_Instructions for the task_
Tally the lines in the following entries that include the word "update"; state only the total.

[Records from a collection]
=-=-=-=-=
-- ==== Sys2Proof/Laws/State.lean ====
section
/-!
SUPPORT. Every field of the state under every named update: unchanged but for the one field the update is of, and what
the update's own reader then reads.
-/

namespace Sys2Proof.Machine

/-! ## wr -/

@[simp] theorem State.wr_pending (s : State) (a : Nat) (v : Word) : (s.wr a v).pending = s.pending := rfl
@[simp] theorem State.wr_hub (s : State) (a : Nat) (v : Word) : (s.wr a v).hub = s.hub := rfl
@[simp] theorem State.wr_aonPend (s : State) (a : Nat) (v : Word) : (s.wr a v).aonPend = s.aonPend := rfl
@[simp] theorem State.wr_woken (s : State) (a : Nat) (v : Word) : (s.wr a v).woken = s.woken := rfl
@[simp] theorem State.wr_aonQueue (s : State) (a : Nat) (v : Word) : (s.wr a v).aonQueue = s.aonQueue := rfl
@[simp] theorem State.wr_aonWait (s : State) (a : Nat) (v : Word) : (s.wr a v).aonWait = s.aonWait := rfl
@[simp] theorem State.wr_aonAcks (s : State) (a : Nat) (v : Word) : (s.wr a v).aonAcks = s.aonAcks := rfl
@[simp] theorem State.wr_lines (s : State) (a : Nat) (v : Word) : (s.wr a v).lines = s.lines := rfl
@[simp] theorem State.wr_lineFuses (s : State) (a : Nat) (v : Word) : (s.wr a v).lineFuses = s.lineFuses := rfl
@[simp] theorem State.wr_passes (s : State) (a : Nat) (v : Word) : (s.wr a v).passes = s.passes := rfl
@[simp] theorem State.wr_calPos (s : State) (a : Nat) (v : Word) : (s.wr a v).calPos = s.calPos := rfl
@[simp] theorem State.wr_xings (s : State) (a : Nat) (v : Word) : (s.wr a v).xings = s.xings := rfl
@[simp] theorem State.wr_queues (s : State) (a : Nat) (v : Word) : (s.wr a v).queues = s.queues := rfl
@[simp] theorem State.wr_power (s : State) (a : Nat) (v : Word) : (s.wr a v).power = s.power := rfl
@[simp] theorem State.wr_clock (s : State) (a : Nat) (v : Word) : (s.wr a v).clock = s.clock := rfl
@[simp] theorem State.wr_cores (s : State) (a : Nat) (v : Word) : (s.wr a v).cores = s.cores := rfl
@[simp] theorem State.wr_links (s : State) (a : Nat) (v : Word) : (s.wr a v).links = s.links := rfl
@[simp] theorem State.wr_rtWait (s : State) (a : Nat) (v : Word) : (s.wr a v).rtWait = s.rtWait := rfl
@[simp] theorem State.wr_outst (s : State) (a : Nat) (v : Word) : (s.wr a v).outst = s.outst := rfl
@[simp] theorem State.wr_nextTag (s : State) (a : Nat) (v : Word) : (s.wr a v).nextTag = s.nextTag := rfl
@[simp] theorem State.wr_qholds (s : State) (a : Nat) (v : Word) : (s.wr a v).qholds = s.qholds := rfl
@[simp] theorem State.wr_coll (s : State) (a : Nat) (v : Word) : (s.wr a v).coll = s.coll := rfl
@[simp] theorem State.wr_collOwed (s : State) (a : Nat) (v : Word) : (s.wr a v).collOwed = s.collOwed := rfl
@[simp] theorem State.wr_tsync (s : State) (a : Nat) (v : Word) : (s.wr a v).tsync = s.tsync := rfl
@[simp] theorem State.wr_straps (s : State) (a : Nat) (v : Word) : (s.wr a v).straps = s.straps := rfl
@[simp] theorem State.wr_epochWait (s : State) (a : Nat) (v : Word) : (s.wr a v).epochWait = s.epochWait := rfl
@[simp] theorem State.wr_mem (s : State) (a : Nat) (v : Word) : (s.wr a v).mem = s.mem := rfl
@[simp] theorem State.wr_chk (s : State) (a : Nat) (v : Word) : (s.wr a v).chk = s.chk := rfl
@[simp] theorem State.wr_segLines (s : State) (a : Nat) (v : Word) : (s.wr a v).segLines = s.segLines := rfl
@[simp] theorem State.wr_tags (s : State) (a : Nat) (v : Word) : (s.wr a v).tags = s.tags := rfl
@[simp] theorem State.wr_spareOf (s : State) (a : Nat) (v : Word) : (s.wr a v).spareOf = s.spareOf := rfl
@[simp] theorem State.wr_hardWait (s : State) (a : Nat) (v : Word) : (s.wr a v).hardWait = s.hardWait := rfl
@[simp] theorem State.wr_conv (s : State) (a : Nat) (v : Word) : (s.wr a v).conv = s.conv := rfl
@[simp] theorem State.wr_beaten (s : State) (a : Nat) (v : Word) : (s.wr a v).beaten = s.beaten := rfl
@[simp] theorem State.wr_flash (s : State) (a : Nat) (v : Word) : (s.wr a v).flash = s.flash := rfl
@[simp] theorem State.wr_flashCap (s : State) (a : Nat) (v : Word) : (s.wr a v).flashCap = s.flashCap := rfl
@[simp] theorem State.wr_couch (s : State) (a : Nat) (v : Word) : (s.wr a v).couch = s.couch := rfl
@[simp] theorem State.wr_chain (s : State) (a : Nat) (v : Word) : (s.wr a v).chain = s.chain := rfl
@[simp] theorem State.wr_bb (s : State) (a : Nat) (v : Word) : (s.wr a v).bb = s.bb := rfl
@[simp] theorem State.wr_wptr (s : State) (a : Nat) (v : Word) : (s.wr a v).wptr = s.wptr := rfl
@[simp] theorem State.wr_fuse (s : State) (a : Nat) (v : Word) : (s.wr a v).fuse = s.fuse := rfl
@[simp] theorem State.wr_booted (s : State) (a : Nat) (v : Word) : (s.wr a v).booted = s.booted := rfl
@[simp] theorem State.wr_sigCode (s : State) (a : Nat) (v : Word) : (s.wr a v).sigCode = s.sigCode := rfl
@[simp] theorem State.wr_xspiRes (s : State) (a : Nat) (v : Word) : (s.wr a v).xspiRes = s.xspiRes := rfl
@[simp] theorem State.wr_mgmtSending (s : State) (a : Nat) (v : Word) : (s.wr a v).mgmtSending = s.mgmtSending := rfl
@[simp] theorem State.wr_smbIndex (s : State) (a : Nat) (v : Word) : (s.wr a v).smbIndex = s.smbIndex := rfl
@[simp] theorem State.wr_jtag (s : State) (a : Nat) (v : Word) : (s.wr a v).jtag = s.jtag := rfl
@[simp] theorem State.wr_pcieAsks (s : State) (a : Nat) (v : Word) : (s.wr a v).pcieAsks = s.pcieAsks := rfl
@[simp] theorem State.wr_pcieAns (s : State) (a : Nat) (v : Word) : (s.wr a v).pcieAns = s.pcieAns := rfl
@[simp] theorem State.wr_pcieHeld (s : State) (a : Nat) (v : Word) : (s.wr a v).pcieHeld = s.pcieHeld := rfl
@[simp] theorem State.wr_msix (s : State) (a : Nat) (v : Word) : (s.wr a v).msix = s.msix := rfl
@[simp] theorem State.wr_ctrlHeld (s : State) (a : Nat) (v : Word) : (s.wr a v).ctrlHeld = s.ctrlHeld := rfl
@[simp] theorem State.wr_out (s : State) (a : Nat) (v : Word) : (s.wr a v).out = s.out := rfl
@[simp] theorem State.wr_freeTick (s : State) (a : Nat) (v : Word) : (s.wr a v).freeTick = s.freeTick := rfl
=-=-=-=-=
_Task answer_
2